A common approach is to trigger an alert when disk utilization goes above a certain percentage (of total disk), say 80%, for a certain duration, say 15 minutes. In SignalFlow this would be expressed as follows.

detect(when(data(‘disk.utilization’) > 80, duration(‘15m’))).publish()

While this alerting strategy is simple and interpretable, it may result in both false positives and false negatives, even for applications with a constant disk consumption rate. For example, there may be less than 20% of disk remaining, but the consumption rate is so low (e.g., because writes are small and/or infrequent) that no additional capacity is required for some time. Alternatively, there may be more than 20% of disk remaining, but the consumption rate is so high that action is required relatively soon.

Even for simple data patterns, the urgency of an alert cannot readily be expressed in terms of a static threshold. For applications with more complex disk consumption patterns, static thresholds are even more error-prone. To translate the behavior of the metric into business terms, one needs to account for the rate of consumption of a resource in addition to the amount of resource remaining.

Linear Projection

Linear projection is a common method of forecasting, namely, projecting the value of a time series at some point in the future. Given a series s and its rate of change (in units per hour, for example) r, the estimated change in n hours is n * r. Therefore the estimated value in n hours is s + n * r.

Apply this to the resource depletion context: one wants to know when the projected value is 100, say, for some n reflecting how much advance warning is required. Supposing we want 24 hours notice, we would use the following alert strategy in SignalFlow. This alert triggers when the forecasted value is greater than 100 for 15 minutes.

s = data(‘disk.utilization’)
r = s.rateofchange() * 3600 # since rate of change in units/sec
n = 24 # warning desired, in hours
forecast = s + n * r
detect(when(forecast > 100, duration(‘15m’))).publish()

Linear projection is an improvement over a static threshold, but it can be fooled by certain data patterns. For example, if the resolution of the trend is coarser than the resolution of the data, and the data exhibits some short-term fluctuations, the forecast as calculated above may fluctuate too much to remain above 100 for 15 minutes.

Here is a customer example of a metric (memory utilization) with a consistent trend. The alert was configured to trigger when the 24-hour forecast is above 100 for 20 minutes.

The host ran out of memory, but no alert was triggered. The roughly linear trend seems obvious, so we should have received an alert!

The problem is that the metric’s rate of change oscillates around zero, but this appears only upon magnification. Here is a typical segment of the above period.

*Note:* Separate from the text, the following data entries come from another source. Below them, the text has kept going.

/-- An effect whose key the home has not applied. One held is acknowledged once it is visible to its own tile task (11 R334), a host write too, which then counts so
for ackw (DESIGN CHOICE, log 90). -/
def State.giveNew (s : State) (h : Home) (e : Effect) : Option (State × Option Word) :=
  match s.howTaken h e with
  | .applied =>
    let r := s.applyRaw h e
    some (r.1.acknowledge e, r.2)
  | .full => none
  | .held =>
    let spill := e.gated && !s.hasEntry h e
    let ackNow := s.mirrored e && e.gated
    let e' := { e with spilled := spill, wid := if ackNow then none else e.wid }
    let s := s.modHome h fun x => { x with held := x.held ++ [e'] }
    some ((if ackNow then s.acknowledge e else s).serveNew h [e'], none)

/-- Gives a home an effect, whose rights have been tested (12 R363): none where it finds no place; else the state, and the value of an atomic applied at once. -/
def State.giveHome (s : State) (h : Home) (e : Effect) : Option (State × Option Word) :=
  let s := s.drainHome h ((s.home h).held.length)
  match e.key with
  | some k =>
    if e.gated && s.isVoided k.tt then some (s.acknowledge e, none)
    else
      match s.repeated h e with
      | some v => some (s.acknowledge e, v)
      | none => s.giveNew h e
  | none => s.giveNew h e
/-- Acknowledges the held effects whose round has been mirrored since (11 R334, 12 R365). -/
def State.ackMirrored (s : State) (h : Home) : State :=
  (s.home h).held.foldl (fun s e =>
    if e.gated && s.mirrored e && e.wid.isSome then
      (s.modHome h fun x => { x with held := x.held.map fun y => if y = e then { y with wid := none } else y }).acknowledge e
    else s) s

/-- The held effects of a home that are to be acknowledged now: their round has been mirrored since (12 R365). -/
def State.newMirrored (s : State) (h : Home) : List Effect := (s.home h).held.filter fun e => e.gated && s.mirrored e && e.wid.isSome

/-- A home applies what it may now, acknowledges what is mirrored now, and serves what that makes full (12 R364, R365; 11 R330). -/
def State.catchUp (s : State) (h : Home) : State :=
  if s.homeServes h then
    let s := s.drainHome h (s.home h).held.length
    (s.ackMirrored h).serveNew h (s.newMirrored h)
  else s

/-! ### Waits on an address (05 R161, R162) -/

/-- Records of a home's waiter table (05 R161). DESIGN CHOICE, log 86: the host interface, for which the manual gives no table, keeps as many as a memory agent. -/
def waiterSize : Home → Nat
  | .tile _ => 32
  | _ => 1024

/-- A wait request at its home (05 R162): compared with the value visible to the waiter, else registered, the oldest record leaving a full table. -/
def State.waitAt (s : State) (h : Home) (off : Nat) (expected : Word) (b : Issuer) (entry : Nat) : State :=
  if bytesToWord (s.readHome h b off 8) ≠ expected then s.sendIncr (homeSender h) b.core entry
  else
    let ws := (s.home h).waiters
    let w : Waiter := { off := off, core := b.core, entry := entry, tag := (s.core b.core).ptag }
    match ws with
    | [] => s.modHome h fun x => { x with waiters := [w] }
    | o :: r =>
      if ws.length < waiterSize h then s.modHome h fun x => { x with waiters := ws ++ [w] }
      else (s.modHome h fun x => { x with waiters := r ++ [w] }).sendIncr (homeSender h) o.core o.entry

On any sufficiently large window, the increasing trend is clear. However, it is never true that for 100% of 20 minutes, the linear projections are worrisome and hence the alert was not triggered. One can relax the 100% to a smaller percentage, but it may be the case that decreases are more common than increases, but the increases are sufficiently larger than the overall trend is increasing.

This type of false negative motivated us at Splunk to find a method of forecasting trends that better handles short-term variation.

Double Exponential Smoothing

Linear projection improves on a static threshold by taking into account the trend, but the forecast may fluctuate wildly. Double exponential smoothing directly models the trend over a specified time window and consequently does not suffer from local fluctuations.

We continue with the preceding example. In the following chart, the trend is modeled on 4 hours of data (sufficiently wide to capture the consistent upward trend) and forecasted 24 hours into the future (corresponding to the desired advance warning). Many hours in advance of running out of memory, the 24-hour forecast is above 100, meaning an alert would have been triggered.

The SignalFlow is quite simple, as the complexity is contained in the internals of the "double_ewma" method.

s = data(‘memory.utilization’)
detect(when(s.double_ewma(over='4h', forecast='24h') > 100)).publish()

The original metric is shown in blue, and the 24-hour forecast is shown in green. Whereas the alert using linear projection did not trigger, the alert using double exponential smoothing would have triggered well in advance of the problem, as the green curve crosses the threshold (100) around 4:00.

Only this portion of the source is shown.